Programme: Don Quixote

Don Chisciotte - Nicoletta Manni - ph Brescia-Amisano Teatro alla Scala   K65A1857

With its sparkling energy and the warm colours of the staging by Raffaele Del Savio and Anna Anni, Rudolf Nureyev’s Don Quixote, will transport audiences with freshness, joy and choreographic splendour to a enchanting Spain, with gypsy dances, fandangos, matadors, windmills and the suspended candour of the Garden of the Dryads. Set to Minkus’ accessible music, the adventures of Don Quixote and his trusted squire Sancho Panza interweave; or rather, they act as a pretext for a love story and for an evening of sizzling dances, scintillating and full of temperament, with funny supporting characters and virtuoso lead roles. Between fleeing, deceptions and disguises, Don Quixote will dance with his Dulcinea, and the young Kitri and the barber Basilio’s dreams will come true.

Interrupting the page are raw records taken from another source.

-- ==== Sys2Proof/Proofs/ReceiverClaims.lean ====
section
/-! PROOFS. The Receiver Table's requests, and PROBE. -/

namespace Sys2Proof.Machine

variable {s : State}

/-! ## A new receiver -/

/-- An order with one more receiver in its roll and its account. -/
def Order.joined (o : Order) (i : Nat) : Order :=
  { o.mapFields fun f => { f with roll := insertIndex i f.roll } with
    counters := { o.counters with targeted := bump o.counters.targeted 1 } }

theorem joinOrder_eq (i : Nat) (s : State) (no : Nat × Order) :
    joinOrder i s no = putOrder no.1 (no.2.joined i) s := by
  simp only [joinOrder, mapFields_counters]
  rfl

theorem foldl_joinOrder_frame (i : Nat) (joined : List (Nat × Order)) (s : State) :
    (joined.foldl (joinOrder i) s).table = s.table ∧ (joined.foldl (joinOrder i) s).tb = s.tb ∧
    (joined.foldl (joinOrder i) s).sched = s.sched ∧ (joined.foldl (joinOrder i) s).engine = s.engine := by
  refine foldl_keeps (P := fun t => t.table = s.table ∧ t.tb = s.tb ∧ t.sched = s.sched ∧ t.engine = s.engine)
    (fun t no ht => ?_) _ ⟨rfl, rfl, rfl, rfl⟩
  rw [joinOrder_eq]
  simpa using ht

theorem foldl_joinOrder_order_ne {i m : Nat} {joined : List (Nat × Order)} (h : m ∉ joined.map Prod.fst) :
    (joined.foldl (joinOrder i) s).order m = s.order m := by
  induction joined generalizing s with
  | nil => rfl
  | cons no joined ih =>
    obtain ⟨hne, h⟩ : m ≠ no.1 ∧ m ∉ joined.map Prod.fst := by simpa using h
    rw [List.foldl_cons, ih h, joinOrder_eq, putOrder_order_ne _ _ hne]

theorem foldl_joinOrder_order {i n : Nat} {o : Order} {joined : List (Nat × Order)}
    (hd : (joined.map Prod.fst).Nodup) (h : (n, o) ∈ joined) :
    (joined.foldl (joinOrder i) s).order n = some (o.joined i) := by
  induction joined generalizing s with
  | nil => simp at h
  | cons no joined ih =>
    obtain ⟨hno, hd⟩ := List.nodup_cons.1 (List.map_cons ▸ hd)
    rw [List.foldl_cons]
    rcases List.mem_cons.1 h with rfl | h
    · rw [foldl_joinOrder_order_ne hno, joinOrder_eq, putOrder_order_self]
    · exact ih hd h

theorem handleRxAdd_taken {q : Request} {a : RxAdd} {ph : Option Phase} (hph : phaseOfCode a.phase = some ph)
    (hrange : a.inRange = true) (hfree : s.receiverAt a.address = none) (hpath : s.pathFound a.path = true)
    (hroom : s.table.length < 512)
    (hcount : ∀ x ∈ s.slotOrders, joins (a.groups.map (·.toNat)) x.2 = true → x.2.counters.targeted < 65535) :
    handleRxAdd q a s = addReceiver (a.record ph s.params.qTarget)
      (s.slotOrders.filter fun no => joins (a.groups.map (·.toNat)) no.2) s := by
  have hfull : (decide (Config.receiverPositions ≤ s.table.length) ||
      (s.slotOrders.filter fun no => joins (a.groups.map (·.toNat)) no.2).any fun no =>
        decide (Config.counterMax ≤ no.2.counters.targeted)) = false := by
    rw [Bool.or_eq_false_iff, List.any_eq_false]
    refine ⟨decide_eq_false (not_le.2 hroom), fun x hx => ?_⟩
    obtain ⟨hmem, hjoin⟩ := List.mem_filter.1 hx
    exact fun hfull => absurd (of_decide_eq_true hfull) (not_le.2 (hcount x hmem hjoin))
  simp only [handleRxAdd, hph, hrange, hfree, hpath, RxAdd.record, hfull, Option.isSome_none, Bool.not_true,
    Bool.false_eq_true, if_false]

/-! ## A record updated -/

theorem storeUpdate_receiver {i : Nat} {r r' : Receiver} (hr : s.receiver i = some r) :
    (storeUpdate i r r' s).state.receiver i = some r' ∧
    (∀ j, j ≠ i → (storeUpdate i r r' s).state.receiver j = s.receiver j) ∧
    (storeUpdate i r r' s).state.orders = s.orders ∧ (storeUpdate i r r' s).state.sched = s.sched ∧
    (storeUpdate i r r' s).state.engine = s.engine ∧ (storeUpdate i r r' s).state.tb = s.tb := by
  simp only [storeUpdate, taken]
  by_cases h : r' = r
  · subst h
    simp [hr]
  · simp only [if_neg h]
    exact ⟨putReceiver_receiver_self .., fun j hj => putReceiver_receiver_ne _ _ hj, by simp, by simp, by simp, by simp⟩

/-- What an update replaces in a record, and what it leaves. -/
theorem onto_fields (u : RxUpdate) (r : Receiver) :
    (u.onto r).phase = (u.phase.bind phaseOfCode).getD r.phase ∧
    (u.onto r).groups = (u.groups.map fun gs => gs.map (·.toNat)).getD r.groups ∧
    (u.onto r).quality = (u.quality.map (·.toNat)).getD r.quality ∧
    (u.onto r).carrier = (u.carrier.bind carrierOfCode).getD r.carrier ∧
    (u.onto r).failures = (if (u.carrier.bind carrierOfCode).isSome then 0 else r.failures) ∧
    (u.onto r).address = r.address ∧ (u.onto r).reported = r.reported := by
  unfold RxUpdate.onto
  dsimp only
  cases u.carrier.bind carrierOfCode <;> cases u.path with
  | none => simp
  | some p => cases p <;> simp

theorem onto_path (u : RxUpdate) (r : Receiver) :
    (∀ path, u.path = some (.set path) → (u.onto r).path = some path ∧ (u.onto r).stale = false) ∧
    (u.path = some .clear → (u.onto r).path = none ∧ (u.onto r).stale = false) ∧
    (u.path = none ∨ u.path = some .keep → (u.onto r).path = r.path ∧ (u.onto r).stale = r.stale) := by
  unfold RxUpdate.onto
  dsimp only
  refine ⟨fun path h => ?_, fun h => ?_, fun h => ?_⟩
  · cases u.carrier.bind carrierOfCode <;> simp [h]
  · cases u.carrier.bind carrierOfCode <;> simp [h]
  · obtain h | h := h <;> cases u.carrier.bind carrierOfCode <;> simp [h]

/-- A carrier supplied in range is one that its code names. -/
theorem carrier_named {u : RxUpdate} {own : Option Addr} (h : u.inRange own = true) :
    (u.carrier.bind carrierOfCode).isSome = u.carrier.isSome := by
  have hall : (u.carrier.all fun c => (carrierOfCode c).isSome) = true := by
    simp only [RxUpdate.inRange, Bool.and_eq_true] at h
    exact h.1.2
  cases hc : u.carrier with
  | none => rfl
  | some c => simpa [hc] using hall

/-! ## A record removed -/

/-- An order without a receiver in its roll, its account put through a function. -/
def Order.forgetting (o : Order) (i : Nat) (c : Counters) : Order :=
  { o.mapFields fun f => { f with roll := f.roll.filter (· != i) } with counters := c }

theorem forgetReceiver_eq (i : Nat) (g : Nat → Counters → Counters) (s : State) : forgetReceiver i g s =
    (List.range 8).foldl (changeSlot fun k o => o.forgetting i (g k o.counters)) s := rfl

theorem forgetting_holds (o : Order) (i : Nat) (c : Counters) (j : Nat) : (o.forgetting i c).holds j = o.holds j :=
  mapFields_holds o (g := fun f => { f with roll := f.roll.filter (· != i) }) (fun _ => rfl) j

/-- The table, the orders and the probes after a removal. -/
theorem removeReceiver_frame (i : Nat) (r : Receiver) (s : State) :
    (removeReceiver i r s).table = (stalePaths r.address (dropReceiver i s)).table ∧
    (removeReceiver i r s).orders = (forgetReceiver i (fun k c => c.drop (r.entries.countP (·.slot == k)))
      (stalePaths r.address (dropReceiver i s))).orders ∧
    (removeReceiver i r s).sched.probes = s.sched.probes.filter (·.index != i) ∧
    (removeReceiver i r s).link.replies = s.link.replies ∧ (removeReceiver i r s).tb = s.tb ∧
    (removeReceiver i r s).engine = s.engine := by
  simp only [removeReceiver, markWithdrawn_frame, markWithdrawn_sched, withdrawProbes_frame, withdrawProbes_sched,
    withdrawProbes_link, forgetReceiver_frame]
  simp [stalePaths]

theorem stalePaths_receiver (a : Option Addr) (i : Nat) : (stalePaths a s).receiver i =
    (s.receiver i).map fun r => if namesRelay a r then { r with stale := true } else r := by
  rw [stalePaths, changeReceivers_receiver]
  congr 1
  funext r
  by_cases hn : namesRelay a r = true
  · by_cases hst : r.stale = true
    · have hsame : { r with stale := true } = r := by rw [← hst]
      simp [hn, hst, hsame]
    · simp [hn, hst]
  · simp [hn]

/-! ## A probe asked -/

theorem addProbe_joins {ticket : Byte} {viaPath : Bool} {ph : Option Phase} {i : Nat} {r : Receiver}
    (hn : r.damaged = false) (hpath : viaPath = true → (s.usablePath r).isSome = true)
    (hroom : s.sched.probes.length < 4) : addProbe ticket viaPath ph i r s =
      ⟨[0, byteOf (s.sched.probes.length + 1)], .nothing, { s with sched := { s.sched with
        probes := s.sched.probes ++ [⟨ticket, i, r.address.getD 0, viaPath, ph⟩] } }⟩ := by
  have hstate : (r.damaged || (viaPath && (s.usablePath r).isNone)) = false := by
    cases hv : viaPath with
    | false => simp [hn]
    | true =>
      obtain ⟨p, hp⟩ := Option.isSome_iff_exists.1 (hpath hv)
      simp [hn, hp]
  have hfree : ¬ Config.probeLimit ≤ s.sched.probes.length := not_le.2 hroom
  simp only [addProbe, hstate, if_neg hfree, taken, List.length_append]
  rfl

end Sys2Proof.Machine

namespace Sys2Proof.Safety

open Sys2Proof.Machine

/-- Settles O37: the record is placed first, and the orders joined stand at positions of their own. -/
theorem newReceiverJoinsActiveOrders : Obligations.NewReceiverJoinsActiveOrders := by
  intro s q a ph hcanon hq hk hread hph hrange hfree hpath hroom hcount
  let joined := s.slotOrders.filter fun x => joins (a.groups.map (·.toNat)) x.2
  let r : Receiver := { a.record ph s.params.qTarget with entries := entriesFor joined s.tb.count }
  let u := putReceiver (lowestFree s.table 0) r (dropRequest s)
  have hown : handleRxAdd q a (dropRequest s) = taken
      (bytesOf 2 (lowestFree s.table 0) ++ [byteOf (entriesFor joined s.tb.count).length])
      (joined.foldl (joinOrder (lowestFree s.table 0)) u) :=
    handleRxAdd_taken (s := dropRequest s) hph hrange hfree hpath hroom hcount
  have hexec := takeKind_read (own := handleRxAdd) hq hk hread
  rw [hown] at hexec
  obtain ⟨htable, htb, hsched, hengine⟩ := foldl_joinOrder_frame (lowestFree s.table 0) joined u
  have hreceiver (i : Nat) : (joined.foldl (joinOrder (lowestFree s.table 0)) u).receiver i = u.receiver i := by
    rw [State.receiver, htable, State.receiver]
  have hnodup : (joined.map Prod.fst).Nodup :=
    (slotOrders_nodup hcanon.1.1).sublist (List.filter_sublist.map _)
  refine ⟨_, r, hexec, (hreceiver _).trans (putReceiver_receiver_self ..), rfl, rfl, rfl, rfl, rfl, rfl, rfl, rfl, rfl,
    rfl, rfl, fun i hi => (hreceiver i).trans (putReceiver_receiver_ne _ _ hi), fun n o hno hjoin => ?_, ?_, ?_, ?_⟩
  · refine ⟨o.joined (lowestFree s.table 0),
      foldl_joinOrder_order hnodup (List.mem_filter.2 ⟨hno, hjoin⟩), ?_⟩
    have hlt := hcount (n, o) hno hjoin
    simp only [Order.joined, bump, Config.counterMax, Nat.min_eq_right (Nat.succ_le_of_lt hlt)]
  · exact htb.trans (by simp [u])
  · exact hsched.trans (by simp [u])
  · exact hengine.trans (by simp [u])

/-- Settles O38: the record is what the fields supplied make of the one held. -/
theorem updateReplacesSuppliedFields : Obligations.UpdateReplacesSuppliedFields := by
  intro s q u i r hq hk hread hsel hfind hr hn haddr hrange hpath
  have hown : handleRxUpdate q u (dropRequest s) = storeUpdate i r (u.onto r) (dropRequest s) := by
    have hpath' : (dropRequest s).pathFound (u.setPath.getD []) = true := hpath
    rw [handleRxUpdate, withReceiver_found (s := dropRequest s) _ hsel hfind]
    simp [hn, updateNormal, haddr, hrange, hpath']
  have hexec := takeKind_read (own := handleRxUpdate) hq hk hread
  rw [hown] at hexec
  obtain ⟨hself, hne, horders, hsched, hengine, htb⟩ :=
    storeUpdate_receiver (s := dropRequest s) (r' := u.onto r) (by exact hr)
  obtain ⟨hphase, hgroups, hquality, hcarrier, hfail, hadr, hrep⟩ := onto_fields u r
  obtain ⟨hset, hclear, hkeep⟩ := onto_path u r
  obtain ⟨hentries, hdamaged⟩ := onto_lists u r
  exact ⟨_, u.onto r, hexec, hself, hphase, hgroups, hquality, hcarrier, carrier_named hrange ▸ hfail, hset, hclear,
    hkeep, hadr, hrep, hdamaged.trans hn, hentries, hne, horders, hsched, hengine, htb⟩

/-- Settles O39: the record goes first, then the paths, the orders in their slots and the probes that named it. -/
theorem removalStalesPathsAndDropsEntries : Obligations.RemovalStalesPathsAndDropsEntries := by
  intro s q sel i r hcanon hq hk hread hrange hfind
  have hexec := takeKind_read (own := fun _ sel => withReceiver sel handleRxRemove) hq hk hread
  rw [withReceiver_found (s := dropRequest s) handleRxRemove hrange hfind, handleRxRemove] at hexec
  obtain ⟨htable, horders, hprobes, hreplies, htb, hengine⟩ := removeReceiver_frame i r (dropRequest s)
  have hstale : (stalePaths r.address (dropReceiver i (dropRequest s))).orders = s.orders := by simp [stalePaths]
  generalize removeReceiver i r (dropRequest s) = u at htable horders hprobes hreplies htb hengine hexec
  have hreceiver (j : Nat) : u.receiver j = ((dropReceiver i (dropRequest s)).receiver j).map fun r' =>
      if namesRelay r.address r' then { r' with stale := true } else r' := by
    rw [← stalePaths_receiver, State.receiver, htable, State.receiver]
  refine ⟨_, hexec, (hreceiver i).trans ?_, fun j r' hj hr' => (hreceiver j).trans ?_, fun n o hno => ?_, hprobes, ?_,
    htb, hengine⟩
  · rw [dropReceiver_receiver_self (s := dropRequest s) hcanon.2.1.1]
    rfl
  · rw [dropReceiver_receiver_ne _ hj, show (dropRequest s).receiver j = some r' from hr']
    rfl
  · obtain ⟨k, hk8, ho⟩ := mem_slotOrders hno
    have hafter := foldl_changeSlot_order (s := stalePaths r.address (dropReceiver i (dropRequest s)))
      (g := fun k o => o.forgetting i (o.counters.drop (r.entries.countP (·.slot == k))))
      (fun _ _ _ => forgetting_holds ..) (hstale ▸ hcanon.1.1) List.nodup_range (List.mem_range.2 hk8)
      (by rw [State.orderInSlot, hstale]; exact ho)
    rw [← forgetReceiver_eq i (fun k c => c.drop (r.entries.countP (·.slot == k))), State.order, ← horders] at hafter
    refine ⟨_, hafter, fun f hf => ⟨?_, (mapFields_frame _ hf).1⟩⟩
    obtain ⟨f', hf', rfl⟩ := holds_iff.1 (orderInSlot_holds ho)
    rw [hf] at hf'
    cases hf'
    rfl
  · simp [taken, hreplies, hk, replyKind, resultByte]

/-- Settles O40: the checks passed, the probe is appended in the state without the request. -/
theorem probeJoinsTheQueue : Obligations.ProbeJoinsTheQueue := by
  intro s q a ph i r hq hk hread hph hchoice hrange hfind hn hpath hroom
  have hown : handleProbe q a (dropRequest s) = ⟨[0, byteOf (s.sched.probes.length + 1)], .nothing,
      { dropRequest s with sched := { s.sched with
        probes := s.sched.probes ++ [⟨q.ticket, i, r.address.getD 0, a.choice == 1, ph⟩] } }⟩ := by
    simp only [handleProbe, ProbeRequest.phaseGiven, hph, hchoice, Bool.not_true, Bool.false_eq_true, if_false]
    rw [withReceiver_found (s := dropRequest s) _ hrange hfind]
    exact addProbe_joins (s := dropRequest s) hn (fun h => hpath (by simpa using h)) hroom
  have hexec := takeKind_read (own := handleProbe) hq hk hread
  rw [hown] at hexec
  refine ⟨_, hexec, rfl, ?_, rfl⟩
  simp [hk, replyKind]

end Sys2Proof.Safety
end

Glittering and full of character, Don Quixote requires superb technique in the variations, especially in the final gran pas de deux that celebrates the triumph of love: a true test of the talent of every étoile. Since Rudolf Nureyev’s first performance in Milan in 1965, together with Margot Fonteyn in Romeo and Juliet, La Scala has applauded him on numerous occasions, as the memorable interpreter of ballet masterpieces in unforgettable artistic partnerships, and his choreographic works have remained in the theatre’s repertoire. Don Quixote, in repertoire at La Scala since 1980 (with Nureyev and Carla Fracci as protagonists), is one of the true signature pieces of La Scala Ballet Company, recently applauded in 2016 - on the 400th anniversary of the death of Cervantes - in Milan and on tour in Tokyo. It will be staged again, in 2018, in the year that marks the eightieth anniversary of the birth of Nureyev and the twenty-fifth of his death, to pay tribute to the memory of the choreographer and genius of the ballet, to his charismatic personality and his inimitable artistic worth.